[Extracted records]
============================================================

-- ==== Sys2Proof/Tests/Slice0.lean ====
section
/-! SUPPORT. The model's own tests: the checks of WellFormed, words written out from the manual's encodings and worked values,
and for every statement a state and operands that meet its hypotheses. -/

namespace Sys2Proof.Tests
open Sys2Proof Sys2Proof.Machine

set_option Elab.async false

/-! ## WellFormed: each check refuses -/

def pt : Pred := Pred.always
def noMask : VMask := ⟨none, false⟩

theorem test_wf_scalar : [Instr.bfx pt true 1 2 0 0, .bfx pt true 1 2 60 5, .bfi pt 1 2 0 0, .bfi pt 1 2 1 64,
    .cmp pt .eq true 1 2 (.reg 3), .cmp pt .ne true 1 2 (.reg 3), .ld pt .d true 1 2 (.imm 0),
    .mfs pt 1 0x006, .mfs pt 1 0x140, .mts pt 1 0x007, .ill 0x3FC, .ill (1 <<< 64 ||| 0x3FD), .ill 0x01].all
      (fun i => !i.wf) = true := by decide +kernel

theorem test_wf_memory : [Instr.ldv pt 15 none 1 2 (.imm 0), .ldv pt 0 (some 1) 1 2 (.imm 0), .stv pt 15 none 1 2 (.imm 0),
    .ldvx pt 1 none 1 2 3 (.imm 0), .stvx pt 10 none 1 2 3 (.imm 0), .ldf pt false (.s .d true 1) 2 (.imm 0),
    .ldf pt false (.v 15 1) 2 (.imm 0), .join pt .fill .w8 none 1 2 (.imm 0), .join pt .or .w8 none 1 2 (.imm 0),
    .join pt .cnt .w32 (some 1) 1 2 (.imm 0), .joinv pt (.elems .kmax .w32 none) 1 2 (.imm 0), .joinv pt (.ver 3) 1 2 (.imm 0),
    .tread pt .system .w8 none 0 1 2 (.imm 0), .tread pt .max .w32 none 3 61 2 (.imm 0), .tread pt .cnt .w32 (some 0) 0 1 2 (.imm 0),
    .xread pt .ver .w8 1 2 (.imm 0), .xreadv pt (.elems .cnt .w8) 1 2 (.imm 0), .xreadv pt (.ver 3) 1 2 (.imm 0),
    .mstore pt 5 false .sr 2 0 Sync.none, .mstore pt 14 false .rne 2 0 Sync.none].all (fun i => !i.wf) = true := by decide +kernel

theorem test_wf_vector : [Instr.vadd pt 5 noMask 1 2 3, .vadd pt 7 ⟨none, true⟩ 1 2 3, .vfma pt 10 false false noMask 1 2 3 4,
    .vmin pt 10 false noMask 1 2 3, .vmin pt 7 true noMask 1 2 3, .vabs pt 7 true noMask 1 2, .vabs pt 2 false noMask 1 2,
    .vneg pt 6 false noMask 1 2, .vsqrt pt 5 noMask 1 2, .vrcp pt 14 noMask 1 2, .vsfu pt 3 .exp2 noMask 1 2,
    .viadd pt 7 false false noMask 1 2 3, .visub pt 5 false true noMask 1 2 3, .vimul pt 5 true true false noMask 1 2 3,
    .vand pt 15 noMask 1 2 3, .vor pt 0 ⟨some 1, false⟩ 1 2 3, .vshl pt 7 noMask 1 2 (.imm 1), .vcmp pt 12 .lt false noMask 1 2 3,
    .vsel pt 0 1 2 3 4, .vperm pt 12 noMask 1 2 3 4, .vshuf pt 12 noMask 1 2 .rev, .vbcast pt 0 false noMask 1 (.reg 2),
    .vbcast pt 1 false noMask 1 (.lit 256), .vext pt 5 false 1 2 (.imm 8), .vins pt 15 1 2 (.reg 3),
    .vred pt 7 .sum true false none 1 2, .vscan pt 7 .sum true false none 1 2, .vcvt pt 12 7 false false 0 .rne noMask 1 2,
    .vcvt pt 7 7 true false 0 .rne noMask 1 2, .vcvt pt 8 7 false false 2 .rne noMask 1 2, .vqblk pt 5 false 0 .rne 1 2 3,
    .vdqblk pt 8 4 1 2 3, .vkey pt 5 noMask 1 2, .vmov pt 15 noMask 1 2, .vzero pt 15 1, .viota pt 7 false noMask 1 2,
    .mlogic pt (.set 15 1)].all (fun i => !i.wf) = true := by decide +kernel

theorem test_wf_engine : [Instr.mread pt 6 false .rne 0 1 2, .mread pt 7 false .rne 1 1 2, .mwrite pt 6 false 1 0 Sync.none,
    .mzero pt 8 false Sync.none, .cpyPutj pt 1 2 3 4 (some 63) Sync.none, .coll pt 1 0x02 0 1 2 3 4 none Sync.none,
    .coll pt 1 0x51 7 1 2 3 4 none Sync.none, .coll pt 1 0x01 7 1 2 3 4 (some 63) Sync.none, .ewait pt false false false,
    .linkDown 0 0, .islset 0 0].all (fun i => !i.wf) = true := by decide +kernel

/-! ## Decoding: words written out from the encodings (R157-R278) -/

theorem test_decode_scalar : decodeTableWord 64 0x0000000001440C01 = some (.add pt 3 4 (.reg 5))
    ∧ decodeTableWord 64 0xFFFFF801B0040C01 = some (.add ⟨3, true⟩ 3 4 (.imm 0xFFFFF8))
    ∧ decodeTableWord 64 0x0000000402CA240D = some (.mulh pt true 9 10 (.reg 11))
    ∧ decodeTableWord 64 0x000064150004086D = some (.cmp pt .lt true 2 4 (.imm 100))
    ∧ decodeTableWord 64 0x0003080500061455 = some (.bfx pt true 5 6 8 12) := by decide +kernel

theorem test_decode_control : decodeTableWord 64 0xFFFFF00000000101 = some (.br pt (.imm 0xFFFFF0))
    ∧ decodeTableWord 64 0x11D = some (.nop pt none) ∧ decodeTableWord 64 0x119 = some .endK
    ∧ decodeTableWord 64 0x129 = some .tret ∧ decodeTableWord 64 0xFFFFFD0000000515 = some (.loop pt 1 (.imm 0xFFFFFD))
    ∧ decodeTableWord 64 0x0000000200000141 = some (.sync 2) ∧ decodeTableWord 64 0x139 = some (.arrive 0)
    ∧ decodeTableWord 64 0x13D = some (.waitb 0) ∧ decodeTableWord 64 0x0000060000061545 = some (.voteP .max 5 6 0) := by decide +kernel

theorem test_decode_region :
    decodeTableWord 128 (0x41E * 2 ^ 64 + 0x000000030000054B) = some (.region true false 3 0x20F) := by decide +kernel

theorem test_decode_memory : decodeTableWord 64 0x0000400200041D81 = some (.ld pt .w false 7 4 (.imm 0x40))
    ∧ decodeTableWord 64 0x00000001010001AD = some (.push pt true 0 0 4 (.imm 0))
    ∧ decodeTableWord 64 0x000000740000059D = some (.ldf pt false (.v 7 1) 0 (.imm 0))
    ∧ decodeTableWord 64 0x0100000904800199 = some (.stvx pt 9 none 0 0 18 (.imm 0x10000))
    ∧ decodeTableWord 64 0x00000003000001B1 = some (.fence pt 3)
    ∧ decodeTableWord 64 0x00000830008615B5 = some (.join pt .max .w32 (some 2) 5 6 (.imm 8))
    ∧ decodeTableWord 64 0x00000005014405B9 = some (.joinv pt (.fill 5) 1 4 (.imm 0))
    ∧ decodeTableWord 64 0x00000006018109B9 = some (.joinv pt (.ver 6) 2 1 (.imm 0))
    ∧ decodeTableWord 64 0x00000045000421BD = some (.tread pt .fill .w8 none 1 8 4 (.imm 0))
    ∧ decodeTableWord 64 0x00000006014101C5 = some (.xreadv pt (.ver 5) 0 1 (.imm 0))
    ∧ decodeTableWord 64 0x00000000038901C9 = some (.frz pt 9 14 (.imm 0)) := by decide +kernel

theorem test_decode_vector : decodeTableWord 64 0x0000000701440E01 = some (.vadd pt 7 noMask 3 4 5)
    ∧ decodeTableWord 64 0x0002001700C2060D = some (.vfma pt 7 true false noMask 1 2 3 4)
    ∧ decodeTableWord 64 0x00200B0302420A15 = some (.vmax pt 3 false ⟨some 3, true⟩ 2 2 9)
    ∧ decodeTableWord 64 0x01C0500800071A79 = some (.vcvt pt 8 7 false false 0 .sr noMask 6 7)
    ∧ decodeTableWord 64 0x01C6000C000B2A7D = some (.vqblk pt 7 false 0 .rne 10 11 12) := by decide +kernel

theorem test_decode_engines : decodeTableWord 128 0x0000000B00400317 = some (.mma pt .bf16 true false 0 1 Sync.none)
    ∧ decodeTableWord 64 0x31B = some (.mswap pt false) ∧ decodeTableWord 64 0x0000000700040B1F = some (.mread pt 7 false .rne 0 2 4)
    ∧ decodeTableWord 128 0x0000000700000327 = some (.mzero pt 7 false Sync.none)
    ∧ decodeTableWord 128 (0x0000600102000101 * 2 ^ 64 + 0x0000000000C20317)
      = some (.mma pt .fp4 false false 2 3 ⟨some (1, 1), some (2, 1), none⟩)
    ∧ decodeTableWord 128 (0x0003800000000000 * 2 ^ 64 + 0x0007020101851333)
      = some (.coll pt 1 0x02 7 4 5 6 7 none Sync.none)
    ∧ decodeTableWord 128 0x000000000081032B = some (.cpyFetch pt 0 1 2 0 Sync.none)
    ∧ decodeTableWord 64 0x000000020000034B = some (.ewait pt false true false) := by decide +kernel

theorem test_decode_system : decodeTableWord 64 0x00000C0000001781 = some (.mfs pt 5 0x00C)
    ∧ decodeTableWord 64 0x0000280000040385 = some (.mts pt 4 0x028) ∧ decodeTableWord 64 0x3FD = some (.ill 0x3FD)
    ∧ decodeTableWord 64 0 = none := by decide +kernel

/-! ## Small states -/

/-- Core 0 of device 0, which a placed program has bound; its control context stands at 0x1000. -/
def st0 : State := (State.reset.placed []).modDev 0 (fun x => { x with bar0 := { x.bar0 with step := 7 } })

def b0 : Binding := placedBinding

def onCore (f : Core → Core) : State := st0.modCore1 0 0 f

def onCtx (f : Context → Context) : State := onCore (fun c => c.modCtx 0 f)

/-- With some scalar registers set. -/
def withS (l : List (SReg × Word)) : State := onCtx (fun x => { x with regs := l.foldl (fun r p => r.setS p.1 p.2) x.regs })

/-- With some vector registers set. -/
def withV (l : List (VReg × VR)) : State := onCtx (fun x => { x with regs := l.foldl (fun r p => r.setV p.1 p.2) x.regs })

/-- Whether an instruction comes to a next state that passes a check. -/
def after (i : Instr) (s : State) (f : State → Bool) : Bool :=
  match exec i s with
  | .next u => f u
  | .fault _ | .refused _ => false

def who0 : Who := ⟨0, 0, 0⟩

def never : Pred := ⟨0, true⟩

/-! ## Scalar instructions and control (R181-R206) -/

theorem wit_scalar_arithmetic : Clear (withS [(2, 7)]) b0 (.sub pt 1 2 (.imm 0xFFFFFF))
    ∧ after (.sub pt 1 2 (.imm 0xFFFFFF)) (withS [(2, 7)]) (fun u => u.regsHere.getS 1 == 8 && u.ctxHere.pc == 0x1008) = true := by
  decide +kernel

theorem wit_scalar_div : after (.div pt false 1 2 (.imm 0xFFFFFF)) (withS [(2, 0x8000000000000000)])
    (fun u => u.regsHere.getS 1 == 0x8000000000000000) = true
    ∧ after (.rem pt false 1 2 (.reg 0)) (withS [(2, 9)]) (fun u => u.regsHere.getS 1 == 9) = true := by decide +kernel

theorem wit_bit_fields : after (.bfx pt false 1 2 60 4) (withS [(2, 0x8000000000000000)])
    (fun u => u.regsHere.getS 1 == 0xFFFFFFFFFFFFFFF8) = true
    ∧ after (.bfi pt 1 2 56 8) (withS [(1, 0x11), (2, 0x1FF)]) (fun u => u.regsHere.getS 1 == 0xFF00000000000011) = true
    ∧ after (.clz pt 1 2) (withS [(2, 1)]) (fun u => u.regsHere.getS 1 == 63) = true
    ∧ after (.ctz pt 1 0) st0 (fun u => u.regsHere.getS 1 == 64) = true := by decide +kernel

theorem wit_constants : after (.lih pt 1 0x01234567) (withS [(1, 0x89ABCDEF)]) (fun u => u.regsHere.getS 1 == 0x0123456789ABCDEF) = true
    ∧ after (.min pt true 1 2 (.imm 0xFFFFFF)) (withS [(2, 5)]) (fun u => u.regsHere.getS 1 == 5) = true
    ∧ after (.lea pt 1 (.scaled 2 3 3)) (withS [(2, 16), (3, 5)]) (fun u => u.regsHere.getS 1 == 56) = true := by decide +kernel

theorem wit_predicates : after (.cmp pt .lt false 2 1 (.imm 0)) (withS [(1, 0xFFFFFFFFFFFFFFFF)]) (fun u => u.regsHere.getP 2) = true
    ∧ after (.cmp pt .lt true 2 1 (.imm 0)) (withS [(1, 0xFFFFFFFFFFFFFFFF)]) (fun u => !u.regsHere.getP 2) = true := by decide +kernel

theorem wit_transfers : Clear st0 b0 (.br pt (.imm 4)) ∧ targetInvalid (st0.ctxHere.pc + dispVal (.imm 4) <<< 2) = false
    ∧ targetInvalid (st0.ctxHere.pc + dispVal (.imm 6) <<< 2) = true
    ∧ after (.call pt 1 (.imm 4)) st0 (fun u => u.ctxHere.pc == 0x1010 && u.regsHere.getS 1 == 0x1008) = true
    ∧ after (.loop pt 1 (.imm 4)) (withS [(1, 1)]) (fun u => u.ctxHere.pc == 0x1008 && u.regsHere.getS 1 == 0) = true
    ∧ after (.loop pt 1 (.imm 4)) (withS [(1, 2)]) (fun u => u.ctxHere.pc == 0x1010 && u.regsHere.getS 1 == 1) = true := by
  decide +kernel

/-- With a handler at 0x2000. -/
def handled : State := onCtx (fun x => { x with trap := { x.trap with tvec := 0x2000 } })

theorem wit_transfer_traps : Clear handled b0 (.br pt (.imm 6))
    ∧ after (.br pt (.imm 6)) handled (fun u => u.ctxHere.pc == 0x2000 && u.ctxHere.trap.tpc == 0x1000
      && u.ctxHere.trap.taddr == 0x1018 && u.ctxHere.trap.tcause == 0x8000000000000005) = true := by decide +kernel

theorem wit_signature : Clear st0 b0 (.bbsig 5) ∧ after (.bbsig 5) st0 (fun u => u.ctxHere.sig.isSome) = true := by decide +kernel

theorem wit_predicated_off : Passes st0 b0 (.trap never 1) ∧ runs st0.regsHere never = false
    ∧ after (.trap never 1) st0 (fun u => u.ctxHere.pc == 0x1008) = true := by decide +kernel

theorem wit_trap_entry : (handled.here.ctx 0).trap.act = false ∧ (handled.here.ctx 0).trap.tvec ≠ 0
    ∧ targetInvalid (handled.here.ctx 0).trap.tvec = false
    ∧ after (.trap pt 7) handled (fun u => u.ctxHere.pc == 0x2000 && u.ctxHere.trap.tpc == 0x1008 && u.ctxHere.trap.taux == 7
      && u.ctxHere.trap.tcause == 0x800000000000000D) = true := by decide +kernel

theorem wit_trap_without_handler : (st0.here.ctx 0).trap.tvec = 0 := by decide +kernel

/-- In a handler entered from 0x1000. -/
def inHandler (tpc : Word) : State := onCtx (fun x => { x with trap := { x.trap with tvec := 0x2000, tcause := 1 <<< 63, tpc := tpc } })

theorem wit_software_traps : Clear st0 b0 (.bkpt pt 3) ∧ Clear st0 b0 (.ill 0x3FD) ∧ Clear st0 b0 .tret
    ∧ Clear (inHandler 0x1000) b0 .tret ∧ (inHandler 0x1000).ctxHere.trap.act = true
    ∧ targetInvalid (inHandler 0x1001).ctxHere.trap.tpc = true ∧ (inHandler 0x1000).ctxHere.delivered = none
    ∧ after .tret (inHandler 0x3000) (fun u => u.ctxHere.pc == 0x3000 && u.ctxHere.trap.tcause == 0) = true := by decide +kernel

theorem wit_helper_start : Clear st0 b0 (.hstart pt 1 (.imm 4)) ∧ CanCommit st0.ctxHere ∧ (st0.here.ctx 1).st = .idle
    ∧ (st0.here.ctx 10).st = .idle
    ∧ after (.hstart pt 10 (.imm 4)) (withS [(7, 9), (8, 9)]) (fun u => (u.here.ctx 10).pc == 0x1010
      && (u.here.ctx 10).regs.getS 7 == 9 && (u.here.ctx 10).regs.getS 8 == 0 && u.here.commits == 1) = true := by decide +kernel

============================================================

• [WORK REQUIRED] Out of the entries above, write out only the lines between the line holding "theorem test_decode_vector : decodeTableWord" and the line holding "noMask 6 7)", inclusive, each exactly as given.

• [SOLUTION]
theorem test_decode_vector : decodeTableWord 64 0x0000000701440E01 = some (.vadd pt 7 noMask 3 4 5)
    ∧ decodeTableWord 64 0x0002001700C2060D = some (.vfma pt 7 true false noMask 1 2 3 4)
    ∧ decodeTableWord 64 0x00200B0302420A15 = some (.vmax pt 3 false ⟨some 3, true⟩ 2 2 9)
    ∧ decodeTableWord 64 0x01C0500800071A79 = some (.vcvt pt 8 7 false false 0 .sr noMask 6 7)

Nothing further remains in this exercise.